When he got off the elevator a well-tailored white woman was heading in the direction of the elevator. When she saw Ball she turned around and half trotted in the opposite direction. Ball was a large man with broad shoulders. He had large hands and ripe facial features. To some he might have resembled a large ape.
Brashford opened the door. He was slight with a thin mustache. His face was a reddish-brown color, and he had freckles: from his Irish ancestors, he claimed. He was always carrying on about the Cherokee and Irish in his background, and to skeptics would point out the famous black people with names like McCovy, MacElroy, Kennedy, McClure, McRae, and Shaw. He was frowning as usual, his hands in the pockets of his smoking jacket. The apartment was large and contained expensive furniture but very little of it. There were paintings on the wall that had been given or lent to him by friends from his generation. There were a number of books by Russian authors on his shelves. Dostoyevsky. Turgenev, whom Dostoyevsky accused of lacking ethnicity, and the old man Gogol, who ridiculed the modernist dogma that characters be “well rounded.” There was so much O’Neill memorabilia that the apartment seemed to be a shrine to the dark Irishman. In one room hung a huge portrait of Paul Robeson in Napoleonic military jacket and tights. An album cover on the top of the sleek blond (thirty thousand dollar) stereo system showed Louis Armstrong squint-eyed and grinning in an ambassador’s formal clothes. There were a number of books by American transcendentalists lining the bookshelves, plus oversized technical books on lighting, equipment, and stage design.

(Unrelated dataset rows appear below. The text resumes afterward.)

/-- Whether the context has a live instance of a block (R197) other than a ready one. -/
def State.liveElse (s : State) (c : Ctx) (b : Nat) : Bool :=
  let tk := fun t : Token => t.block == b
  (s.movingTokens c.id).any tk || (s.unitReqs c.id).any (fun r => (r.tok.map tk).getD false) ||
  (s.fold.any fun e => e.ctx = c.id && e.block = b) || (s.eldest.any fun e => e.1.ctx = c.id && e.1.block = b) ||
  (c.pin.any fun p => p.entry.block = b) ||
  (s.lanesOf c).any (·.1 = b) || (s.answersTo c).any (fun w => w ≠ 0 && contBlock w = b) ||
  (s.handlerQ.any fun h => h.1 = c.id && h.2.block = b) ||
  (c.saved.any fun z => z.entries.any (·.block = b) || z.readies.any (·.block = b) || z.tokens.any (fun t => tk t.2)) ||
  (match c.gang with
   | none => false
   | some g => (s.gangMsgs g.number).any fun m => match m with
      | .token _ _ _ _ _ t => tk t
      | .request _ _ _ r => (r.tok.map tk).getD false
      | _ => false)

def State.liveBlock (s : State) (c : Ctx) (b : Nat) : Bool :=
  s.liveElse c b || s.ready.any fun r => r.ctx = c.id && r.block = b

/-- The blocks of a component. -/
def Ctx.blocksOf (c : Ctx) (comp : Nat) : List Nat := (List.range c.comps.length).filter fun b => c.comps[b]? = some comp

/-- Whether a component holds its drover by R197 in this package. -/
def Ctx.holdsHere (c : Ctx) (comp : Nat) : Bool :=
  let ins := c.edges.filter (·.2 = comp)
  let entry := (c.blocksOf comp).any fun b => ((c.blocks[b]?).map (·.entry)).getD false
  (entry && c.entryDone) || (!(entry && ins.isEmpty) && ins.all fun e => c.forwarded.contains e.1)

/-- Whether a component holds its drover; in a gang, in every member as rank 0 announces (R442). -/
def Ctx.holdsDrover (c : Ctx) (comp : Nat) : Bool :=
  match c.gang with
  | none => c.holdsHere comp
  | some g => g.drovers.contains comp

/-- The components of a context. -/
def Ctx.compList (c : Ctx) : List Nat := c.comps.eraseDups

/-- DROVER_FORWARD: the component hands its drover on along every edge once no instance of it is live. -/
def execDroverForward (ctx comp : Nat) (s : State) : Res :=
  .next (match s.ctx? ctx with
    | none => s
    | some c =>
      if c.compList.contains comp && c.holdsDrover comp && !c.forwarded.contains comp && c.draining.isNone &&
         (c.edges.any (·.1 = comp)) && (c.blocksOf comp).all fun b => !s.liveBlock c b then
        s.updCtx ctx fun c => { c with forwarded := c.forwarded ++ [comp] }
      else s)

/-- What the occupancy tree counts (R198), every sort of thing once. -/
def State.occupancy (s : State) (c : Ctx) : Nat :=
  let x := c.id
  (s.fold.filter (·.ctx = x)).length + (s.eldest.filter (·.1.ctx = x)).length + (s.ready.filter (·.ctx = x)).length +
  (s.lanesOf c).length + (c.sick.filter (·.status ≠ .free)).length + c.faultq.length +
  (s.answersTo c).length + (s.movingTokens x).length + (s.owed.filter (·.ctx = x)).length +
  c.pin.length + (s.unitReqs x).length + (s.accesses.filter (·.ctx = x)).length +
  (s.remoteOut.filter fun w => w.ctx = x && !w.lost).length + (s.arrivals.filter (·.ctx = x)).length +
  ((s.targets.filter (·.ctx = x)).foldl (fun n t => n + t.buffered.length) 0) +
  (s.hresSubs.filter (·.ctx = x)).length + (s.spawns.filter (·.ctx = x)).length + (s.handlerQ.filter (·.1 = x)).length +
  c.saved.length + (match c.gang with | some g => (s.gangMsgs g.number).length | none => 0)

/-- A unit's queued request that still moves: its release queue is served unless a `dkill` waits there, its grant queue
while the wait list has room or the head can be granted. -/
def State.unitMoves (s : State) (core x : Nat) : Bool :=
  let k := s.core core
  (k.relq.any (fun r => r.ctx = x) && !s.dkillWaits core) ||
  (k.grantq.any (fun r => r.ctx = x) && (k.waitq.length < 256 ||
    match k.grantq with | r :: _ => r.closes || (s.tryGrant core r).isSome | [] => false))

/-- An access that nothing but the passing of cycles holds back: a walk, a request to another package, or one ready to be
performed; one that waits behind a barrier arrival or a unit's answer does not move. -/
def State.accMoves (s : State) (a : Access) : Bool :=
  match a.phase with
  | .walking => true
  | .moving => true
  | .remote _ => true
  | .atUnit => false
  | .ready => (match classOf a.instr with | .mxu | .copy | .fabric | .trough => false | _ => true) && s.orderFree a &&
    !(a.before.any fun i => s.accesses.any fun o => o.id = i && o.phase = .atUnit)

/-- Whether a held token waits for the acknowledgement of a write that was lost with its port (R432, R440). -/
def State.heldForLost (s : State) (h : Held) : Bool :=
  s.remoteOut.any (fun w => w.lost && w.ctx = h.ctx) && s.held.any fun o => o.fid = h.fid && o.rel = some .gang

/-- What counts as in motion for the quiescence detector (R399): the tokens of a firing that is held at its end for room too. -/
def State.inMotion (s : State) (c : Ctx) : Bool :=
  let x := c.id
  !(({ s with held := s.held.filter fun h => !s.heldForLost h } : State).movingTokens x).isEmpty || c.pin.any (fun p => p.why = .hot || p.why = .early || p.why = .divert) ||
  s.flocks.any (fun f => f.ctx = x && f.lanes.any (·.status = .ended)) || s.cmds.any (·.ctx = x) || s.lkClaims.any (·.ctx = x) || s.lkSlots.any (fun k => k.ctx = x && k.releasing) ||
  s.fetches.any (·.ctx = x) || s.spawns.any (fun p => p.ctx = x && p.ended) || !(s.awaitedSpawns c).isEmpty ||
  (s.accesses.any fun a => a.ctx = x && s.accMoves a) || s.handlerQ.any (·.1 = x) ||
  (List.range Config.numCores).any (fun k => s.unitMoves k x) ||
  s.notices.any (·.ctx = x) || s.acks.any (·.ctx = x) ||
  s.remoteOut.any (fun w => w.ctx = x && !w.lost) || s.owed.any (·.ctx = x) || s.outbox.any (·.2.ctx = x) || (match c.gang with | some g => !(s.gangMsgs g.number).isEmpty | none => false)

Brashford snickered. “Man. Why don’t you get you some vines. You look like one of those punk people with them jeans and that leather jacket. I’m glad you stopped wearing that cowboy hat. Boy, they’re right. You can take the nigger out of the country, but you can’t take the country out of the nigger.” Brashford wouldn’t end a conversation with anybody without mentioning this adage at least twice. And he was so out of touch that he thought people still said “vines.” Brashford always recommended that Ian consult his personal tailor. “I’ll pay for it,” he had promised.

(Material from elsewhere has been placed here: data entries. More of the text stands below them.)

-- ==== Sys2Proof/Machine/Engines.lean ====
section
/-! DEFINITION. What the four engines share: parameter blocks and their checks (R300–R304, R322–R324, R346, R357, R359,
R362, R462), submission (R306, R321, R347, R355), endpoints (R323), element reads and writes (R90, R239, R325), ends and
completion tokens (R308, R333, R349, R356). -/

namespace Sys2Proof.Machine

/-! ### Blocks -/

/-- A field of a block. -/
def bf (b : BitVec 512) (lo len : Nat) : Nat := bits b.toNat lo len

/-- A check of a field by its lowest bit. -/
def ck (lo : Nat) (ok : Bool) : Nat × Bool := (lo, ok)

/-- A reserved field: zero. -/
def rz (b : BitVec 512) (lo len : Nat) : Nat × Bool := (lo, bf b lo len = 0)

/-- The lowest bit of the first failing field (R462). -/
def firstBad (l : List (Nat × Bool)) : Option Nat := minBy id ((l.filter fun c => !c.2).map (·.1))

/-- The code of R87 of a matrix type (its finite variant, R89), and the bits of its elements. -/
def mxFmt : MxTy → Fmt
  | .bf16 => .bf16 | .f16 => .f16 | .b8p3 => .b8 false false .p3 | .b8p4 => .b8 false false .p4
  | .b8p5 => .b8 false false .p5 | .e2m1 => .e2m1 | .i8 => .int .i8 | .i4 => .int .i4

def mxBits (t : MxTy) : Nat := fmtBits (mxFmt t)
def mxKmax (t : MxTy) : Nat := 2048 / mxBits t
def mxInt (t : MxTy) : Bool := t = .i8 || t = .i4

def acvtFmt : AcvtTy → Fmt
  | .f32 => .f32 | .f16 => .f16 | .bf16 => .bf16 | .b8p4 => .b8 false false .p4 | .b8p5 => .b8 false false .p5

/-- ByteOf of an element of some bits, and the bytes of a row of `n` elements. -/
def elemByte (eb k : Nat) : Nat := k * eb / 8
def rowBytes (eb n : Nat) : Nat := if n = 0 then 0 else elemByte eb (n - 1) + (eb + 7) / 8

/-! ### MXU blocks (R300–R304) -/

def wK (b : BitVec 512) : Nat := bf b 31 9 + 1
def wN (b : BitVec 512) : Nat := bf b 40 8 + 1
def wSrc (b : BitVec 512) : Nat := bf b 9 1
def wScaled (b : BitVec 512) : Bool := bf b 10 1 = 1
def wBlk (b : BitVec 512) : Nat := if bf b 11 1 = 1 then 16 else 32

def wldChecks (ty : MxTy) (b : BitVec 512) : List (Nat × Bool) :=
  let pad := wSrc b = 0
  let sc := pad && wScaled b
  [ck 0 (bf b 0 4 = 3), rz b 7 1, ck 10 (!wScaled b || ty.scaled), ck 11 (bf b 11 1 = 0 || sc), rz b 12 19,
   ck 31 (wK b ≤ mxKmax ty), ck 40 (wN b ≤ 128), rz b 64 256,
   ck 320 (if pad then bf b 320 32 % 32 = 0 else bf b 320 32 = 0),
   ck 352 (if pad then bf b 352 32 % 32 = 0 && rowBytes (mxBits ty) (wK b) ≤ bf b 352 32 else bf b 352 32 = 0),
   ck 384 (sc || bf b 384 32 = 0),
   ck 416 (if sc then ceilDiv (wK b) (wBlk b) ≤ bf b 416 32 else bf b 416 32 = 0),
   ck 448 (!pad || bf b 448 64 = 0)]

/-- A range in the scratchpad (`false`) or the accumulators (`true`): offset and length. -/
abbrev Rng := Bool × Nat × Nat

/-- `n` rows of some bytes at a pitch. -/
def rowsRange (accum : Bool) (off pitch n bytes : Nat) : Rng := (accum, off, (n - 1) * pitch + bytes)

def wldRanges (ty : MxTy) (b : BitVec 512) : List Rng :=
  if wSrc b ≠ 0 then []
  else rowsRange false (bf b 320 32) (bf b 352 32) (wN b) (rowBytes (mxBits ty) (wK b)) ::
    (if wScaled b then [rowsRange false (bf b 384 32) (bf b 416 32) (wN b) (ceilDiv (wK b) (wBlk b))] else [])

/-- M, and with K, N and the scale block, the field checks of `mma` and `mmas`. -/
def mM (b : BitVec 512) : Nat := bf b 32 9 + 1

def mmaChecks (ty : MxTy) (scaled : Bool) (k n blk : Nat) (b : BitVec 512) : List (Nat × Bool) :=
  [ck 0 (bf b 0 4 = if scaled then 2 else 1), rz b 8 24, ck 32 (mM b ≤ 256), rz b 41 7, ck 64 (bf b 64 32 % 32 = 0),
   ck 96 (bf b 96 32 % 32 = 0 && rowBytes (mxBits ty) k ≤ bf b 96 32), ck 128 (bf b 128 32 % 4 = 0),
   ck 160 (bf b 160 32 % 4 = 0 && 4 * n ≤ bf b 160 32), ck 192 (scaled || bf b 192 32 = 0),
   ck 224 (if scaled then ceilDiv k blk ≤ bf b 224 32 else bf b 224 32 = 0),
   rz b 288 224]

def mmaRanges (ty : MxTy) (scaled : Bool) (k n blk : Nat) (b : BitVec 512) : List Rng :=
  [rowsRange false (bf b 64 32) (bf b 96 32) (mM b) (rowBytes (mxBits ty) k),
   rowsRange true (bf b 128 32) (bf b 160 32) (mM b) (4 * n)] ++
  (if scaled then [rowsRange false (bf b 192 32) (bf b 224 32) (mM b) (ceilDiv k blk)] else [])

/-- A reload block pairs with its `mma` (R302). -/
def reloadPairs (scaled : Bool) (b r : BitVec 512) : List (Nat × Bool) :=
  [ck 6 (bf r 6 1 = bf b 6 1), ck 10 (wScaled r = scaled), ck 48 (bf r 48 16 = bf b 48 16)]

def aclrChecks (b : BitVec 512) : List (Nat × Bool) :=
  [ck 0 (bf b 0 4 = 4), rz b 6 58, ck 64 (bf b 64 32 % 4 = 0), ck 96 (bf b 96 32 ≠ 0 && bf b 96 32 % 4 = 0), rz b 128 384]

def nN (b : BitVec 512) : Nat := bf b 48 8 + 1

/-- Whether the byte sets of two tiles of one shape intersect. -/
def tilesMeet (m n off1 p1 off2 p2 : Nat) : Bool :=
  (List.range m).any fun i => (List.range m).any fun j => overlap (off1 + i * p1, 4 * n) (off2 + j * p2, 4 * n)

def aaddChecks (b : BitVec 512) : List (Nat × Bool) :=
  let c := bf b 128 32
  let cp := bf b 160 32
  let so := bf b 192 32
  let sp := bf b 224 32
  [ck 0 (bf b 0 4 = 6), rz b 7 25, ck 32 (mM b ≤ 256), rz b 41 7, ck 48 (nN b ≤ 128), rz b 56 72, ck 128 (c % 4 = 0),
   ck 160 (cp % 4 = 0 && 4 * nN b ≤ cp),
   ck 192 (so % 4 = 0 && ((so = c && sp = cp) || 256 < mM b || !tilesMeet (mM b) (nN b) c cp so sp)),
   ck 224 (sp % 4 = 0 && 4 * nN b ≤ sp), rz b 256 256]

def aaddRanges (b : BitVec 512) : List Rng :=
  [rowsRange true (bf b 128 32) (bf b 160 32) (mM b) (4 * nN b), rowsRange true (bf b 192 32) (bf b 224 32) (mM b) (4 * nN b)]

def acvtChecks (ty : AcvtTy) (b : BitVec 512) : List (Nat × Bool) :=
  let e := fmtBits (acvtFmt ty) / 8
  let pad := bf b 10 1 = 0
  [ck 0 (bf b 0 4 = 5), ck 6 (bf b 6 3 ≤ 4), rz b 12 20, ck 32 (mM b ≤ 256), rz b 41 7, ck 48 (nN b ≤ 128), rz b 56 8, rz b 64 224,
   ck 288 (bf b 288 32 % 4 = 0), ck 320 (bf b 320 32 % 4 = 0 && 4 * nN b ≤ bf b 320 32),
   ck 384 (!pad || bf b 384 32 % e = 0), ck 416 (!pad || (bf b 416 32 % e = 0 && nN b * e ≤ bf b 416 32)),
   ck 448 (!pad || bf b 448 64 = 0)]

def acvtRanges (ty : AcvtTy) (b : BitVec 512) : List Rng :=
  rowsRange true (bf b 288 32) (bf b 320 32) (mM b) (4 * nN b) ::
  (if bf b 10 1 = 0 then [rowsRange false (bf b 384 32) (bf b 416 32) (mM b) (nN b * (fmtBits (acvtFmt ty) / 8))] else [])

“I started not to let you up here. I’ve been working on my second play,” Brashford said.
That’s a laugh, Ian thought. He’d been telling people for years that he was at work on a second play, but even his strongest supporters realized that he would never finish the play, because he was afraid that the patrons who had lavished him with gifts, prizes, chairs, would abandon him if it weren’t as big a hit as his first play, The Man Who Was an Enigma. In other words, he was afraid of failure, so the fellas said.
After directing Ball to a seat, Brashford plopped down in the lap of his favorite sofa. Ball came right to the point.

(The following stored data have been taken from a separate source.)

-- ==== Sys2Proof/Machine/Arrivals.lean ====
section
/-! DEFINITION. The ordered-reduction units (R259, R280) and the object-table commands (R238, R240, R246), with the answer
to a residency fetch (R286). -/

namespace Sys2Proof.Machine

/-! ### Ordered arrivals -/

/-- An arrival of an engine command was refused: status ORDER_KEY with the element's offset and row (R328). -/
def EngineCmd.refusedAt (k : EngineCmd) (off row : Nat) : EngineCmd := { k with broken := k.broken ++ [(9, off, row)] }

/-- What the sender of an arrival learns: it is accepted, or refused by a target whose NEXT is given. -/
def State.arrivalDone (s : State) (a : RedArrival) (refused : Option Nat) : State :=
  match a.acc with
  | some id =>
    match s.accesses.find? (·.id == id), refused with
    | none, _ => s
    | some q, some n => s.faultAccess q 0x09 [w64 a.addr, w64 a.key, w64 n]
    | some q, none =>
      let s := match q.instr with
        | .fatom _ _ _ ord sc => if ord = Order.acq || ord = Order.ar then s.acquire q.core (some (q.scopeOf sc)) else s
        | _ => s
      s.deliverAccess q { bits := 0 }
  | none =>
    match a.rsp, refused with
    | some (0, req, p), f =>
      let m : MemRsp := { id := req, dpkg := p, spkg := s.pkgid, fault := f.map fun _ => 9, data := bytesLE 4 (f.getD 0) }
      s.sendOut p (.memRsp m)
    | some (c, off, row), some _ =>
      { s with cmds := s.cmds.map fun k => if k.id = c then k.refusedAt off row else k }
    | _, _ => s

def RedTarget.is (t : RedTarget) (die ctx addr : Nat) : Bool := t.die = die && t.ctx = ctx && t.addr = addr

/-- The target is kept as `t`, or its entry is freed; what stands buffered then is discarded and counted STRAY (R280). -/
def State.setTarget (s : State) (t : RedTarget) : State :=
  { s with targets := s.targets.map fun u => if u.is t.die t.ctx t.addr then t else u }

def State.freeTarget (s : State) (t : RedTarget) : State :=
  ({ s with targets := s.targets.filter fun u => !u.is t.die t.ctx t.addr } : State).updCtx t.ctx fun c =>
    { c with stray := satInc c.stray t.buffered.length }

/-- The loop of R259 from the arrival with key NEXT: the word is updated, NEXT advances, and buffered arrivals follow. -/
def State.applyFrom (t : RedTarget) (last : Bool) (x : BitVec 32) : Nat → State → State
  | 0, s => s
  | n + 1, s =>
    let old := w64 (s.rdNat t.addr 4)
    let s := s.wrN t.addr (bytesLE 4 (fadd .f32 .rne old (x.zeroExtend 64)).toNat)
    let t1 := { t with next := t.next + 1 }
    if last then s.freeTarget t1
    else
      match t.buffered.find? (·.1 == t1.next) with
      | none => s.setTarget t1
      | some (_, last', x') => State.applyFrom { t1 with buffered := t.buffered.filter (·.1 ≠ t1.next) } last' x' n s

/-- The service of the arrival at `k` by the unit of its home: applied, buffered, refused, or stalled. An arrival of a
context that drains is taken without effect. -/
def State.serveArrival (s : State) (k : Nat) (a : RedArrival) : State :=
  let taken := fun (s : State) => ({ s with arrivals := removeAt k s.arrivals } : State).moved a.ctx
  if a.ctx < 1024 && ((s.ctx? a.ctx).map (·.draining.isSome)).getD true then (taken s).arrivalDone a none
  else
    -- it comes behind the writes that its die queued toward the home (R258)
    let s := s.homeView a.die a.addr
    let die := homeDie a.addr
    let stall := fun (s : State) => ({ s with arrivals := s.arrivals.modify k fun x => { x with stalled := true } } : State)
    let slice := s.targets.filter (·.die = die)
    let found := slice.find? (·.is die a.ctx a.addr)
    if found.isNone && 1024 ≤ slice.length then stall s
    else
      let t := found.getD { die := die, ctx := a.ctx, addr := a.addr, next := 0, buffered := [] }
      let s : State := if found.isNone then { s with targets := s.targets ++ [t] } else s
      if a.key < t.next || t.buffered.any (·.1 == a.key) then (taken s).arrivalDone a (some t.next)
      else if t.next < a.key then
        if 64 ≤ t.buffered.length || 16384 ≤ slice.foldl (fun n u => n + u.buffered.length) 0 then stall s
        else ((taken s).setTarget { t with buffered := t.buffered ++ [(a.key, a.last, a.x)] }).arrivalDone a none
      else ((taken s).applyFrom t a.last a.x (t.buffered.length + 1)).arrivalDone a none

/-- Whether the stack of an arrival's word serves it (R453); a lane's has been charged when it was sent. -/
def State.arrivalFree (s : State) (a : RedArrival) : Bool := a.acc.isSome || s.unitsFor [a.addr]

/-- An arrival is tried where its stack serves it. -/
def State.tryArrival (s : State) (k : Nat) (a : RedArrival) : State :=
  if !s.arrivalFree a then s else (if a.acc.isSome then s else s.chargeUnits [a.addr]).serveArrival k a

/-- ORDERED_ARRIVAL. -/
def execOrderedArrival (k : Nat) (s : State) : Res :=
  .next (match s.arrivals[k]? with
    | some a => if a.stalled then s else s.tryArrival k a
    | none => s)

/-- ORDERED_ARRIVAL_UNSTALL: a stalled arrival is tried again. -/
def execOrderedArrivalUnstall (k : Nat) (s : State) : Res :=
  .next (match s.arrivals[k]? with
    | some a => if a.stalled then s.tryArrival k a else s
    | none => s)

/-! ### The object-table registers (R238) -/

/-- A write of OTPOOL. -/
def State.writeOtpool (s : State) (v : Word) : State :=
  let n := bits v.toNat 0 5
  if s.ctxs.isEmpty && 10 ≤ n && n ≤ 19 then { s with otpool := w64 (at_ (bits v.toNat 16 32) 16 + n) }
  else { s with otBadw := true }

def execOtpoolWrite (v : Word) (s : State) : Res := .next (s.writeOtpool v)

/-- A write of OTCMD: 16 commands are queued at most. -/
def State.writeOtcmd (s : State) (v : Word) : State :=
  let op := bits v.toNat 60 4
  if op = 0 || 3 < op then { s with otBadw := true }
  else if 16 ≤ (s.otq.filter fun c => !c.started).length then { s with otOvf := true }
  else
    let c : OtCmd := { op := op, ctx := bits v.toNat 50 10, handle := bits v.toNat 31 19, granule := bits v.toNat 3 28 }
    { s with otq := s.otq ++ [c] }

def State.otDone (s : State) : State := { s with otq := s.otq.drop 1, otSeq := s.otSeq + 1 }

/-- A SHOOT or SHOOTRES reaches every agent: cached copies of the record, or of the granule's residency word, go. What was
translated before has still to be performed. -/
def State.startShoot (s : State) (c : OtCmd) : State :=
  let r := s.tableRec c.ctx c.handle
  let mine := fun (e : OrcEntry) => e.ctx = c.ctx && e.handle = c.handle
  let spans := r.spans ++ (s.orc.filter mine).flatMap fun e => e.rec_.spans
  let c' := { c with
    started := true, since := s.reqSeq, waiting := s.enabledCores,
    span := if c.op = 1 then spans.eraseDups else [(r.base + c.granule * 2 ^ (12 + r.gran), 2 ^ (12 + r.gran))],
    pkg := if s.farRec r then some r.pkg else none }
  { s with
    unpublished := if c.op ≠ 1 then s.unpublished
      else s.unpublished.filter (· ≠ (c.ctx, c.handle)) ++ (if r.state = 2 then [(c.ctx, c.handle)] else [])
    orc := if c.op = 1 then s.orc.filter fun e => !mine e else s.orc
    resWords := s.resWords.filter fun w => !(w.ctx = c.ctx && w.handle = c.handle && (c.op = 1 || w.word = c.granule / 32))
    -- what a command has read of HBM under the old record is not used again (R368)
    cmds := s.cmds.map fun k =>
      if c.op = 1 && k.ctx = c.ctx && k.recs.any (·.1 == c.handle) then
        { k with sectors := k.sectors.filter fun q => Config.hbmTop ≤ 32 * q.1 } else k
    otq := c' :: s.otq.drop 1 }

/-- A PUBLISH reaches every agent: the translations that wait on the record, of lanes and of engines, walk again. -/
def State.startPublish (s : State) (c : OtCmd) : State :=
  let mine := fun (x h : Nat) => x = c.ctx && h = c.handle
  { s with
    unpublished := s.unpublished.filter (· ≠ (c.ctx, c.handle))
    accesses := s.accesses.map fun a => if a.phase = .moving && mine a.ctx a.handle then { a with phase := .walking } else a
    cmds := s.cmds.map fun k => if k.parked.any (mine k.ctx) then { k with parked := none } else k
    otq := { c with started := true, waiting := s.enabledCores } :: s.otq.drop 1 }

/-- One step of a broadcast command at the head of the queue: it starts, or ends once every core has acknowledged (its
engines and its parts of troughs with it). -/
def State.broadcast (s : State) (op : Nat) : State :=
  match s.otq with
  | [] => s
  | c :: _ =>
    if c.op ≠ op then s
    else if !c.started then (if op = 2 then s.startPublish c else s.startShoot c)
    else if c.waiting.isEmpty then s.otDone else s

/-- SHOOT. -/
def execShoot (s : State) : Res := .next (s.broadcast 1)

/-- SHOOTRES. -/
def execShootres (s : State) : Res := .next (s.broadcast 3)

/-- PUBLISH. -/
def execPublish (s : State) : Res := .next (s.broadcast 2)

/-- Whether an access translated before a command, under its record (its granule), has still to be performed at package
scope. -/
def OtCmd.holds (c : OtCmd) (core : Nat) (a : Access) : Bool :=
  a.core = core && a.ctx = c.ctx && a.handle = c.handle && a.id ≤ c.since && a.err.isNone && a.space = .hbm && !a.bytes.isEmpty &&
  (c.op = 1 || a.bytes.any fun b => c.span.any fun g => g.1 ≤ b && b < g.1 + g.2) &&
  (match a.phase with
   | .ready => true
   | .atUnit => true
   | .remote _ => !plainStore a.instr
   | _ => false)

/-- Whether an ordered arrival that a core's engine has sent under the record is not yet taken by its unit (R240, R328). -/
def OtCmd.holdsArrival (c : OtCmd) (s : State) (core : Nat) (r : RedArrival) : Bool :=
  match r.rsp with
  | some (id, _, _) =>
    (s.cmds.any fun k => k.id = id && k.core = core && k.ctx = c.ctx) && c.span.any fun g => g.1 ≤ r.addr && r.addr < g.1 + g.2
  | none => false

/-- The accesses of a firing that R34 holds behind one which is to fault with ECC_LASTING: they have begun nothing, and its fault drops
them. -/
def State.behindErr (s : State) (fid : Nat) : List Access :=
  (sortBy (·.idx) (s.accesses.filter (·.fid = fid))).foldl (fun l a =>
    if a.err.isSome || (a.phase = .ready && a.part.isEmpty && l.any fun o => o.overlaps a) then l ++ [a] else l) []

/-- Whether a core may acknowledge: no access of it and no chunk of its engines that was translated under the record is
unperformed, but for accesses that will not be; a PUBLISH asks for neither. -/
def State.mayAck (s : State) (c : OtCmd) (core : Nat) : Bool :=
  c.started && c.waiting.contains core && (c.op = 2 ||
    (s.accesses.all (fun a => !c.holds core a || (s.behindErr a.fid).contains a) && s.arrivals.all (fun r => !c.holdsArrival s core r) &&
     s.cmds.all fun k => !(k.core = core && k.ctx = c.ctx && k.reads.any fun q => q.2.2.2 = c.handle)))

/-- A core acknowledges what it may of the device's own SHOOTRES; where all have, the accesses that met the error fault. -/
def State.ackOwn (s : State) (core : Nat) : State :=
  let l := s.ownShoots.map fun c => if s.mayAck c core then { c with waiting := c.waiting.filter (· ≠ core) } else c
  let ended := l.filter (·.waiting.isEmpty)
  let hit := fun (a : Access) => a.err.isSome && ended.any fun c =>
    c.ctx = a.ctx && c.handle = a.handle && w64 c.granule = ((a.err.getD []).getD 2 0)
  (s.accesses.filter hit).foldl (fun s a => s.faultAccess a 0x04 (a.err.getD []))
    { s with ownShoots := l.filter fun c => !c.waiting.isEmpty }

/-- SHOOT_ACK (R240): the core's accesses under the record have been performed and its engines' chunks are done; under SHOOT
its L1 writes the object's dirty bytes back and gives up the lines. -/
def execShootAck (core : Nat) (s : State) : Res :=
  .next (match s.otq with
    | [] => s.ackOwn core
    | c :: rest =>
      if !s.mayAck c core then s.ackOwn core
      else
        let s := s.ackOwn core
        let s1 : State := { s with otq := { c with waiting := c.waiting.filter (· ≠ core) } :: rest }
        if c.op ≠ 1 then s1
        else
          let hit := fun (k : Sector) => k.core = core && k.pkg = c.pkg && c.span.any fun g => overlap g (k.addr / 64 * 64, 64)
          let s2 := (s1.writeBack .pkg hit).drainBridge fun w => w.src = dieOf core
          { s2 with l1 := s2.l1.filter fun k => !hit k })

/-! ### The answer to a residency fetch (R285, R286) -/

/-- A write of RESANS: the granule's code is read afresh and the fetch answered. -/
def State.writeResans (s : State) (v : Word) : State :=
  let x := bits v.toNat 50 10
  let req := bits v.toNat 16 16
  match s.fetches.find? fun f => f.ctx = x && f.req = req with
  | none => { s with otBadw := true }
  | some f =>
    if bits v.toNat 60 4 ≠ 1 then { s with otBadw := true }
    else
      let s : State := { s with fetches := s.fetches.filter (· ≠ f) }
      (s.answerCont x (257 + Config.numPorts) f.core f.cont (w64 (s.granuleState f.rmap f.granule)) (some .pkg)).moved x

def execAnswer (v : Word) (s : State) : Res := .next (s.writeResans v)

end Sys2Proof.Machine
end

“You’ve had the manuscript for about a month now, Jake. I wanted to get your reaction.”
“You want to get a reaction to your new play, huh? You and about thirty thousand others. See those corners? People think all I have time for is to read their manuscripts and scripts. I had to hire an extra secretary just to stand in line at the post office and at the copy places. See those corners?” He pointed to a corner of the room with his eyes.
“You and these other people calling me from all over the country asking me to read their manuscripts. You guys think that I’m some fucking agent. Get an agent.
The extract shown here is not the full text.